O sistema de ensino na Finlândia se consolida há anos como um modelo de igualdade no ensino. A condição é atestada pelos excelentes resultados que o país escandinavo apresenta nas pesquisas
Philippe Descamps
Philippe Descamps
Alguns vão achar difícil acreditar no que elas descrevem: uma escola sem tensão, sem competição entre os alunos, sem concorrência entre as instituições, sem inspetores, sem repetência, até mesmo sem nota nos primeiros anos, e que teria os melhores resultados do mundo.
Os resultados do Pisa atraíram um novo tipo de turista. Após uma visita em agosto de 2011, o então ministro francês da Educação Nacional, Luc Chatel, explicou: "Há uma série de receitas que vi funcionar aqui, que podem ser transpostas", sobretudo "a grande autonomia dada às escolas".3 Um ano depois, a revista britânica Socialist Review elogiava um sistema "desprovido de avaliações" e no qual "cada criança recebe um almoço saudável ao meio-dia".4 Quer venham da direita liberal francesa ou do trotskismo inglês, cada observador estrangeiro vem fazer sua feira, em busca dessa ou daquela inovação que, isolada do resto, validará seu próprio projeto.

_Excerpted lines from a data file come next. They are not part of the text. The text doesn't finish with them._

-- ==== Sys2Proof/Certificates/Slice0/Obligations.lean ====
section
/-! DEFINITION. The statements for the provers. Each says which rule of the spec it formalises. -/

open Sys2Proof Sys2Proof.Machine

/-! ### Command words -/

/-- The five words of R71's opcode map, written out, decode to their commands and are their encodings. -/
def Obligations.CommandWordsDecode : Prop :=
  decode 0x00000001#32 = .command .inject ∧ encode .inject = 0x00000001#32 ∧
  decode 0x00000002#32 = .command .verify ∧ encode .verify = 0x00000002#32 ∧
  decode 0x00000003#32 = .command .start ∧ encode .start = 0x00000003#32 ∧
  decode 0x00000004#32 = .command .emit ∧ encode .emit = 0x00000004#32 ∧
  decode 0x00000005#32 = .command .clear ∧ encode .clear = 0x00000005#32

/-- Decoding is exact on all 32 bits: a word decodes to a command if and only if it is that command's
encoding, and it decodes at all if and only if it is legal (R70, R72). -/
def Obligations.DecodeExactlyEncodedWords : Prop :=
  ∀ w : Word, (∀ i : Instr, decode w = .command i ↔ w = encode i) ∧
    (commandLegal w = true ↔ ∃ i : Instr, decode w = .command i)

/-- R72: a word is legal if and only if RSV is 0 and OP is one of 1 to 5, that is, if and only if it is
one of the five words; executing any other word raises IllegalCommand with that word in ERR_CMD, unless
an error is already pending, and then it is skipped. -/
def Obligations.IllegalWordRaisesIllegalCommand : Prop :=
  ∀ w : Word,
    (commandLegal w = true ↔ w.extractLsb' 8 24 = 0#24 ∧
      1 ≤ (w.extractLsb' 0 8).toNat ∧ (w.extractLsb' 0 8).toNat ≤ 5) ∧
    (commandLegal w = true ↔ ∃ n : Nat, 1 ≤ n ∧ n ≤ 5 ∧ w = BitVec.ofNat 32 n) ∧
    ∀ s : State, commandLegal w = false → s.pendingCmd = w →
      (s.err = false → engineStep s = .next (failedWith 4#8 w s)) ∧
      (s.err = true → engineStep s = .next { s with busy := false })

/-! ### Steps -/

/-- When it is the engine's turn and BUSY = 1, the step runs the decoded word in PENDING_CMD: it is exec
of the command at that state, the turn taken off the agenda (R60, R121). The agenda is the model's own
(assumption 1). -/
def Obligations.StepRunsDecodedCommand : Prop :=
  ∀ (s : State) (i : Instr), s.busy = true → decode s.pendingCmd = .command i →
    (∀ rest, s.agenda = .engineTurn :: rest → step s = exec i { s with agenda := rest }) ∧
    (s.agenda = [] → step s = exec i s)

/-- A command word placed where the engine takes its next command is what the very next step runs. How a
word is placed is the model's own (assumption 2). -/
def Obligations.FetchedWordRunsNext : Prop :=
  ∀ (i : Instr) (s : State),
    step (s.withFetchWord 32 (encode i).toNat) = exec i { s with pendingCmd := encode i, busy := true }

/-- R121: the engine's dispatch. CLEAR runs whatever ERR holds; every other word is skipped while ERR is
1; the five words run their commands and any other word raises IllegalCommand; BUSY is 0 afterwards in
every case. The engine's turn does nothing while BUSY = 0. -/
def Obligations.EngineStepDispatches : Prop :=
  ∀ s : State,
    (s.pendingCmd = 5#32 → engineStep s = exec .clear s) ∧
    (s.pendingCmd ≠ 5#32 → s.err = true → engineStep s = .next { s with busy := false }) ∧
    (s.pendingCmd = 1#32 → engineStep s = exec .inject s) ∧
    (s.pendingCmd = 2#32 → engineStep s = exec .verify s) ∧
    (s.pendingCmd = 3#32 → engineStep s = exec .start s) ∧
    (s.pendingCmd = 4#32 → engineStep s = exec .emit s) ∧
    (s.err = false → s.pendingCmd ∉ [1#32, 2#32, 3#32, 4#32, 5#32] →
      engineStep s = .next (failedWith 4#8 s.pendingCmd s)) ∧
    (∃ t, engineStep s = .next t ∧ t.busy = false) ∧
    (s.busy = true → engineTurn s = engineStep s) ∧
    (s.busy = false → engineTurn s = .next s)

/-- Nothing stops the block: every step of every state gives a next state, since a bus error is a
response and a command error a recorded code (R58, R130, R144). -/
def Obligations.EveryStepGivesNextState : Prop :=
  ∀ s : State, ∃ t, step s = .next t

/-- A step whose event is a host transaction completes it: the block answers with exactly one response,
and the step is that transaction at that state (R50). The agenda and the response log are the model's own
(assumptions 1 and 6). -/
def Obligations.HostStepCompletesTransaction : Prop :=
  ∀ (s : State) (x : BusTxn) (rest : List Event), s.agenda = .host x :: rest →
    step s = .next (busTransaction x { s with agenda := rest }) ∧
    (busTransaction x { s with agenda := rest }).agenda = rest ∧
    ∃ r : BusResponse, (busTransaction x { s with agenda := rest }).responses = r :: s.responses

/-! ### Reset -/

/-- R160: the reset input, whatever the state and also while BUSY = 1, gives every register its reset
value as a bus read returns it, abandons the pending command, and leaves the engine no enabled step. The
state after reset holds the same values. -/
def Obligations.ResetGivesResetValues : Prop :=
  ∀ u : State, (u = State.reset ∨ ∃ s : State, u = hardReset s) →
    readRegister .ctrl u = 0x00000001#32 ∧ readRegister .cmd u = 0#32 ∧
    readRegister .status u = 0#32 ∧ readRegister .errCode u = 0#32 ∧
    readRegister .errCmd u = 0#32 ∧ readRegister .bootLen u = 0#32 ∧
    readRegister .progLen u = 0#32 ∧ readRegister .bootBase u = 0x10000000#32 ∧
    readRegister .progBase u = 0x10000100#32 ∧ readRegister .familyId u = 0xE48BFF56#32 ∧
    readRegister .crcResult u = 0#32 ∧ readRegister .totalBlocks u = 0#32 ∧
    readRegister .blockIndex u = 0#32 ∧ readRegister .regionPos u = 0#32 ∧
    u.pendingCmd = 0#32 ∧ engineTurn u = .next u

/-- The platform's reset input takes effect whatever the state, BUSY = 1 or not, and every buffer byte then
holds a draw of its own, fresh at each reset (R160, R161). The input's place in the agenda is assumption 1
and the form of a draw assumption 3, both the model's own. -/
def Obligations.ResetInputAlwaysAccepted : Prop :=
  ∀ (s : State) (rest : List Event), s.agenda = .reset :: rest →
    step s = .next (hardReset { s with agenda := rest }) ∧
    (hardReset { s with agenda := rest }).resetDraw = s.resetDraw + 1 ∧
    ∀ a : Nat, byteAt (hardReset { s with agenda := rest }) a = Config.bufferDraw (s.resetDraw + 1) a

/-! ### The checksum -/

/-- R96: the reference values of the CRC. -/
def Obligations.CrcReferenceValues : Prop :=
  crc32 [] = 0xFFFFFFFF#32 ∧
  crc32 [0x31#8, 0x32#8, 0x33#8, 0x34#8, 0x35#8, 0x36#8, 0x37#8, 0x38#8, 0x39#8] = 0x0376E6E7#32 ∧
  crc32 [0x00#8] = 0x4E08BFB4#32 ∧
  crc32 [0xFF#8] = 0xFFFFFF00#32 ∧
  crc32 (List.replicate 252 0x00#8) = 0x7065399A#32 ∧
  crc32 (List.replicate 252 0xFF#8) = 0x0B8FD31A#32 ∧
  crc32 ((List.range 252).map (fun k => BitVec.ofNat 8 k)) = 0xB454E2A8#32 ∧
  crc32 [0xDE#8, 0xAD#8, 0xBE#8, 0xEF#8] = 0x81DA1A18#32

/-- R98: the byte-at-a-time table form equals the bitwise form, on every byte step and every sequence,
with the reference entries of the table. -/
def Obligations.CrcTableFormEqualsBitwise : Prop :=
  (∀ (crc : Word) (b : Byte),
    crcByte crc b = (crc <<< 8) ^^^ crcTable ((crc >>> 24).setWidth 8 ^^^ b)) ∧
  (∀ bs : List Byte, crc32 bs = crc32Table bs) ∧
  crcTable 0#8 = 0x00000000#32 ∧ crcTable 1#8 = 0x04C11DB7#32 ∧ crcTable 2#8 = 0x09823B6E#32 ∧
  crcTable 128#8 = 0x690CE0EE#32 ∧ crcTable 255#8 = 0xB1F740B4#32

/-- R92: INJECT. On success the CRC of bytes 0..251 goes little-endian into bytes 252..255 and into
CRC_RESULT, BOOT_OK is 1, BUSY is 0 and nothing else changes, no other byte among it; an active pass is a
SequenceError, and then a length other than 256 a MalformedBootloader, which write nothing of the above.
For 252 zero bytes the CRC is 0x7065399A. -/
def Obligations.InjectWritesChecksum : Prop :=
  encode .inject = 1#32 ∧ ∀ s : State, s.err = false →
    (s.active = true → exec .inject s = .next (failedWith 5#8 1#32 s)) ∧
    (s.active = false → s.bootLen ≠ 256#32 → exec .inject s = .next (failedWith 1#8 1#32 s)) ∧
    (s.active = false → s.bootLen = 256#32 → ∃ t, exec .inject s = .next t ∧
      t.crcResult = crc32 (bufBytes .boot 0 252 s) ∧
      leValue (bufBytes .boot 252 4 t) = (crc32 (bufBytes .boot 0 252 s)).toNat ∧
      t.bootOk = true ∧ t.busy = false ∧
      (∀ a, ¬(0x1FC ≤ a ∧ a < 0x200) → byteAt t a = byteAt s a) ∧
      { t with crcResult := s.crcResult, bootOk := s.bootOk, busy := s.busy, mem := s.mem } = s ∧
      ((∀ k, k < 252 → byteAt s (0x100 + k) = 0#8) → t.crcResult = 0x7065399A#32 ∧
        bufBytes .boot 252 4 t = [0x9A#8, 0x39#8, 0x65#8, 0x70#8]))

/-- R93: VERIFY. It recomputes the CRC into CRC_RESULT and sets BOOT_OK to whether the stored field
matches, active pass or not, a mismatch being no error; a length other than 256 is a
MalformedBootloader. Nothing else changes, and no byte does. -/
def Obligations.VerifyComparesChecksum : Prop :=
  encode .verify = 2#32 ∧ ∀ s : State, s.err = false →
    (s.bootLen ≠ 256#32 → exec .verify s = .next (failedWith 1#8 2#32 s)) ∧
    (s.bootLen = 256#32 → exec .verify s = .next { s with
      crcResult := crc32 (bufBytes .boot 0 252 s)
      bootOk := decide (leValue (bufBytes .boot 252 4 s) = (crc32 (bufBytes .boot 0 252 s)).toNat)
      busy := false }) ∧
    (s.bootLen = 256#32 → (∀ k, k < 252 → byteAt s (0x100 + k) = 0#8) →
      ∃ t, exec .verify s = .next t ∧ t.crcResult = 0x7065399A#32 ∧
        (bufBytes .boot 252 4 s = [0x00#8, 0x00#8, 0x00#8, 0x00#8] → t.bootOk = false) ∧
        (bufBytes .boot 252 4 s = [0x9A#8, 0x39#8, 0x65#8, 0x70#8] → t.bootOk = true))

/-- VERIFY right after a successful INJECT always sets BOOT_OK (R93, R94). -/
def Obligations.VerifyAfterInjectPasses : Prop :=
  ∀ s : State, s.err = false → s.active = false → s.bootLen = 256#32 →
    ∃ t u, exec .inject s = .next t ∧ exec .verify t = .next u ∧
      u.bootOk = true ∧ u.crcResult = t.crcResult ∧ u.err = false

/-- R95: a second successful INJECT, with the bytes of BOOT_BUF not written in between, leaves BOOT_BUF,
CRC_RESULT and BOOT_OK as the first left them; right after the first it leaves the whole state so. -/
def Obligations.InjectIsIdempotent : Prop :=
  ∀ s : State, s.err = false → s.active = false → s.bootLen = 256#32 →
    ∃ t, exec .inject s = .next t ∧
      (∃ v, exec .inject t = .next v ∧ (∀ a, byteAt v a = byteAt t a) ∧ { v with mem := t.mem } = t) ∧
      ∀ u : State, u.err = false → u.active = false → u.bootLen = 256#32 →
        bufBytes .boot 0 256 u = bufBytes .boot 0 256 t →
        ∃ v, exec .inject u = .next v ∧ bufBytes .boot 0 256 v = bufBytes .boot 0 256 t ∧
          v.crcResult = t.crcResult ∧ v.bootOk = t.bootOk

/-- R94: after a successful INJECT the stored field is the CRC of the bytes it covers and CRC_RESULT is
that value; any step keeps this but an accepted host write to BOOT_BUF or BOOT_LEN, and a reset, which
R161 lets change every byte. The place of host steps and resets on the agenda is assumption 1. -/
def Obligations.ChecksumKeptUntilBootWrite : Prop :=
  (∀ s : State, s.err = false → s.active = false → s.bootLen = 256#32 →
    ∃ t, exec .inject s = .next t ∧ checksumValid t ∧
      t.crcResult = crc32 (bufBytes .boot 0 252 t)) ∧
  (∀ s t : State, step s = .next t →
    (∀ x rest, s.agenda = .host x :: rest → ¬acceptedBootWrite x s) →
    (∀ rest, s.agenda ≠ .reset :: rest) →
    checksumValid s → s.crcResult = crc32 (bufBytes .boot 0 252 s) →
    checksumValid t ∧ t.crcResult = crc32 (bufBytes .boot 0 252 t))

/-! ### The encoder -/

/-- A START that no check refuses: the shared total is the sum of the regions' block counts, the counters
restart, REGION is BOOT if the bootloader region is enabled, OUT_VALID falls, and the pass is ACTIVE, or
DONE at once if there is no block. Nothing else changes, and no byte does (R100, R104). -/
def Obligations.StartBeginsPass : Prop :=
  ∀ s : State, s.err = false → s.active = false →
    (s.bootEn = true → s.bootLen = 256#32 ∧ s.bootOk = true ∧ s.bootBase.toNat + 255 ≤ 0xFFFFFFFF) →
    (0 < s.progLen.toNat → s.progBase.toNat + s.progLen.toNat - 1 ≤ 0xFFFFFFFF) →
    ∃ np : Nat,
      (s.progLen.toNat = 0 → np = s.emptyBlk.toNat) ∧
      (0 < s.progLen.toNat → s.progLen.toNat ≤ np * 256 ∧ (np - 1) * 256 < s.progLen.toNat) ∧
      exec .start s = .next { s with
        totalBlocks := BitVec.ofNat 32 (s.bootEn.toNat + np)
        blockIndex := 0#32
        regionPos := 0#32
        region := if s.bootEn then .boot else .prog
        outValid := false
        active := decide (s.bootEn.toNat + np ≠ 0)
        done := decide (s.bootEn.toNat + np = 0)
        busy := false } ∧
      s.bootEn.toNat + np ≤ 2 ^ 24 + 1

/-- START's errors in the order of R142: SequenceError for an active pass, MalformedBootloader,
SequenceError for BOOT_OK = 0, AddressOverflow of the bootloader region, AddressOverflow of the program
region. -/
def Obligations.StartErrorsInOrder : Prop :=
  ∀ s : State, s.err = false →
    (s.active = true → exec .start s = .next (failedWith 5#8 3#32 s)) ∧
    (s.active = false → s.bootEn = true → s.bootLen ≠ 256#32 →
      exec .start s = .next (failedWith 1#8 3#32 s)) ∧
    (s.active = false → s.bootEn = true → s.bootLen = 256#32 → s.bootOk = false →
      exec .start s = .next (failedWith 5#8 3#32 s)) ∧
    (s.active = false → s.bootEn = true → s.bootLen = 256#32 → s.bootOk = true →
      s.bootBase.toNat + 255 > 0xFFFFFFFF → exec .start s = .next (failedWith 6#8 3#32 s)) ∧
    (s.active = false →
      (s.bootEn = true → s.bootLen = 256#32 ∧ s.bootOk = true ∧ s.bootBase.toNat + 255 ≤ 0xFFFFFFFF) →
      0 < s.progLen.toNat → s.progBase.toNat + s.progLen.toNat - 1 > 0xFFFFFFFF →
      exec .start s = .next (failedWith 6#8 3#32 s))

Na maioria das vezes, a imprensa internacional ignora as condições específicas da gênese do "modelo", ao qual várias obras cativantes foram consagradas.5 No entanto, aqui, "descentralização" não é sinônimo de territórios em competição; falar de "envolvimento" dos professores não se resume à vontade de aumentar suas horas de "presença" nas escolas; e promover a "moderação" das despesas não disfarça o desejo de favorecer prestadores privados. "Esqueçam o Pisa!", dispara Jukka Sarjala, um dos arquitetos da reforma escolar na década de 1970. "É claro que estamos orgulhosos desse reconhecimento do nosso trabalho. Mas temos de olhar para nosso sistema como um todo, e não bicar esse ou aquele aspecto."

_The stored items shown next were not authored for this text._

-- ==== Sys2Proof/Laws/Record.lean ====
section
/-! SUPPORT. The fields of the record EMIT writes, as they stand in OUT_BUF (spec/30_encoding.md R74, R75;
spec/41_uf2_encoder.md R101). -/

namespace Sys2Proof.Machine

/-! ### Fields of a byte sequence -/

theorem recordField_skip (off : Nat) (xs ys : List Byte) (h : xs.length ≤ off) :
    recordField off (xs ++ ys) = recordField (off - xs.length) ys := by
  simp [recordField, List.drop_append, List.drop_eq_nil_of_le h]

theorem recordField_here (w : Word) (ys : List Byte) : recordField 0 (le32 w ++ ys) = w.toNat := by
  rw [recordField, List.drop_zero, List.take_left' (le32_length w), leValue_le32]

section Fields

variable (addr : Word) (len : Nat) (i total fam : Word) (data : List Byte)

/-- The record with its nine parts in a chain, the header words first. -/
theorem serialize_chain : serialize addr len i total fam data =
    le32 Config.uf2MagicStart0 ++ (le32 Config.uf2MagicStart1 ++ (le32 Config.uf2Flags ++
      (le32 addr ++ (le32 (BitVec.ofNat 32 len) ++ (le32 i ++ (le32 total ++ (le32 fam ++
        (data ++ (zeros (476 - len) ++ le32 Config.uf2MagicEnd))))))))) := by
  simp only [serialize, List.append_assoc, Config.uf2DataCapacity]

theorem serialize_magic0 : recordField 0 (serialize addr len i total fam data) = 0x0A324655 := by
  rw [serialize_chain, recordField_here]
  rfl

theorem serialize_magic1 : recordField 4 (serialize addr len i total fam data) = 0x9E5D5157 := by
  rw [serialize_chain, recordField_skip _ _ _ (by simp), le32_length, recordField_here]
  rfl

theorem serialize_flags : recordField 8 (serialize addr len i total fam data) = 0x00002000 := by
  rw [serialize_chain]
  iterate 2 rw [recordField_skip _ _ _ (by simp), le32_length]
  rw [recordField_here]
  rfl

theorem serialize_address : recordField 12 (serialize addr len i total fam data) = addr.toNat := by
  rw [serialize_chain]
  iterate 3 rw [recordField_skip _ _ _ (by simp), le32_length]
  rw [recordField_here]

theorem serialize_payloadLength (h : len ≤ 476) :
    recordField 16 (serialize addr len i total fam data) = len := by
  rw [serialize_chain]
  iterate 4 rw [recordField_skip _ _ _ (by simp), le32_length]
  rw [recordField_here, BitVec.toNat_ofNat]
  omega

theorem serialize_blockIndex : recordField 20 (serialize addr len i total fam data) = i.toNat := by
  rw [serialize_chain]
  iterate 5 rw [recordField_skip _ _ _ (by simp), le32_length]
  rw [recordField_here]

theorem serialize_totalBlocks : recordField 24 (serialize addr len i total fam data) = total.toNat := by
  rw [serialize_chain]
  iterate 6 rw [recordField_skip _ _ _ (by simp), le32_length]
  rw [recordField_here]

theorem serialize_familyId : recordField 28 (serialize addr len i total fam data) = fam.toNat := by
  rw [serialize_chain]
  iterate 7 rw [recordField_skip _ _ _ (by simp), le32_length]
  rw [recordField_here]

/-- What follows the 32-byte header. -/
theorem serialize_drop32 : (serialize addr len i total fam data).drop 32 =
    data ++ (zeros (476 - len) ++ le32 Config.uf2MagicEnd) := by
  have key : serialize addr len i total fam data =
      (le32 Config.uf2MagicStart0 ++ le32 Config.uf2MagicStart1 ++ le32 Config.uf2Flags ++ le32 addr ++
        le32 (BitVec.ofNat 32 len) ++ le32 i ++ le32 total ++ le32 fam) ++
      (data ++ (zeros (476 - len) ++ le32 Config.uf2MagicEnd)) := by
    simp only [serialize, List.append_assoc, Config.uf2DataCapacity]
  rw [key]
  exact List.drop_left' (by simp only [List.length_append, le32_length])

theorem serialize_magicEnd (hd : data.length = len) (h : len ≤ 476) :
    recordField 508 (serialize addr len i total fam data) = 0x0AB16F30 := by
  have h2 : (508 - 32 - len : Nat) = 476 - len := by omega
  have h1 : recordField 508 (serialize addr len i total fam data) =
      recordField (508 - 32) ((serialize addr len i total fam data).drop 32) := by
    simp [recordField, List.drop_drop]
  rw [h1, serialize_drop32, recordField_skip _ _ _ (by omega), hd, h2,
    recordField_skip _ _ _ (by simp [zeros])]
  simp only [zeros, List.length_replicate, Nat.sub_self]
  rw [show le32 Config.uf2MagicEnd = le32 Config.uf2MagicEnd ++ [] by simp, recordField_here]
  rfl

theorem serialize_chunk (hd : data.length = len) :
    ((serialize addr len i total fam data).drop 32).take len = data := by
  rw [serialize_drop32, List.take_left' hd]

theorem serialize_padding (hd : data.length = len) (k : Nat) (h1 : 32 + len ≤ k) (h2 : k < 508) :
    (serialize addr len i total fam data)[k]? = some 0#8 := by
  have h : (serialize addr len i total fam data)[k]? =
      ((serialize addr len i total fam data).drop 32)[k - 32]? := by
    rw [List.getElem?_drop, show 32 + (k - 32) = k by omega]
  rw [h, serialize_drop32, List.getElem?_append_right (by omega),
    List.getElem?_append_left (by simp only [zeros, List.length_replicate]; omega), zeros,
    List.getElem?_replicate, if_pos (by omega)]

end Fields

/-! ### The record in OUT_BUF -/

/-- OUT_BUF after a whole record was stored into it. -/
theorem bufBytes_out_record (r : List Byte) (s : State) (hr : r.length = 512) (off n : Nat)
    (h : off + n ≤ 512) : bufBytes .out off n (storeBytes .out 0 r s) = (r.drop off).take n := by
  have h1 : bufBytes .out 0 512 (storeBytes .out 0 r s) = r := hr ▸ bufBytes_storeBytes_self .out 0 r s
  have h2 := bufBytes_drop_take .out 0 512 off n (storeBytes .out 0 r s) h
  rw [h1, Nat.zero_add] at h2
  exact h2.symm

theorem memRead_out_record (r : List Byte) (s : State) (hr : r.length = 512) (off : Nat)
    (h : off + 4 ≤ 512) : memRead .out off 4 (storeBytes .out 0 r s) = recordField off r := by
  rw [memRead, bufBytes_out_record r s hr off 4 h, recordField]

/-- The record EMIT stores, field by field. -/
theorem outBufHolds_nextBlock (s u : State) :
    OutBufHolds (chunkAddr s).toNat (chunkLen s) s.blockIndex.toNat s.totalBlocks.toNat
      s.familyId.toNat (chunkData s) (storeBytes .out 0 (nextBlock s) u) := by
  have hl : chunkLen s ≤ 476 := Nat.le_trans (chunkLen_le s) (by decide)
  have hr := nextBlock_length s
  have hf := fun off h => memRead_out_record (nextBlock s) u hr off h
  constructor
  case chunk =>
    rw [bufBytes_out_record _ _ hr _ _ (by have := chunkLen_le s; omega)]
    exact serialize_chunk _ _ _ _ _ _ (chunkData_length s)
  case padding =>
    intro k h1 h2
    have h3 := serialize_padding (chunkAddr s) (chunkLen s) s.blockIndex s.totalBlocks s.familyId
      (chunkData s) (chunkData_length s) k h1 h2
    have h4 := byteAt_storeBytes_inside .out 0 (nextBlock s) u k (by omega)
    rw [show Buffer.out.base + 0 + k = 0x400 + k from rfl] at h4
    rw [h4]
    exact (List.getElem?_eq_some_iff.mp h3).2
  all_goals rw [hf _ (by omega)]
  case magic0 => exact serialize_magic0 ..
  case magic1 => exact serialize_magic1 ..
  case flags => exact serialize_flags ..
  case targetAddress => exact serialize_address ..
  case payloadLength => exact serialize_payloadLength _ _ _ _ _ _ hl
  case blockIndex => exact serialize_blockIndex ..
  case totalBlocks => exact serialize_totalBlocks ..
  case familyId => exact serialize_familyId ..
  case magicEnd => exact serialize_magicEnd _ _ _ _ _ _ (chunkData_length s) hl

end Sys2Proof.Machine
end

O sucesso finlandês tem suas raízes na tradição política dos países nórdicos, ligada às realizações concretas do Estado de bem-estar social, mais do que a uma doutrina. Instado a revelar a elogiada receita pedagógica em uma mesa-redonda da rede de televisão norte-americana PBS, em 10 de dezembro de 2010, o professor Pasi Sahlberg respondeu com um amplo sorriso: "Você sabe, entre nós a escola é gratuita para todos, desde o curso preparatório até a universidade!". Com base nesses pressupostos, é difícil levar adiante comparações com o modelo dos Estados Unidos...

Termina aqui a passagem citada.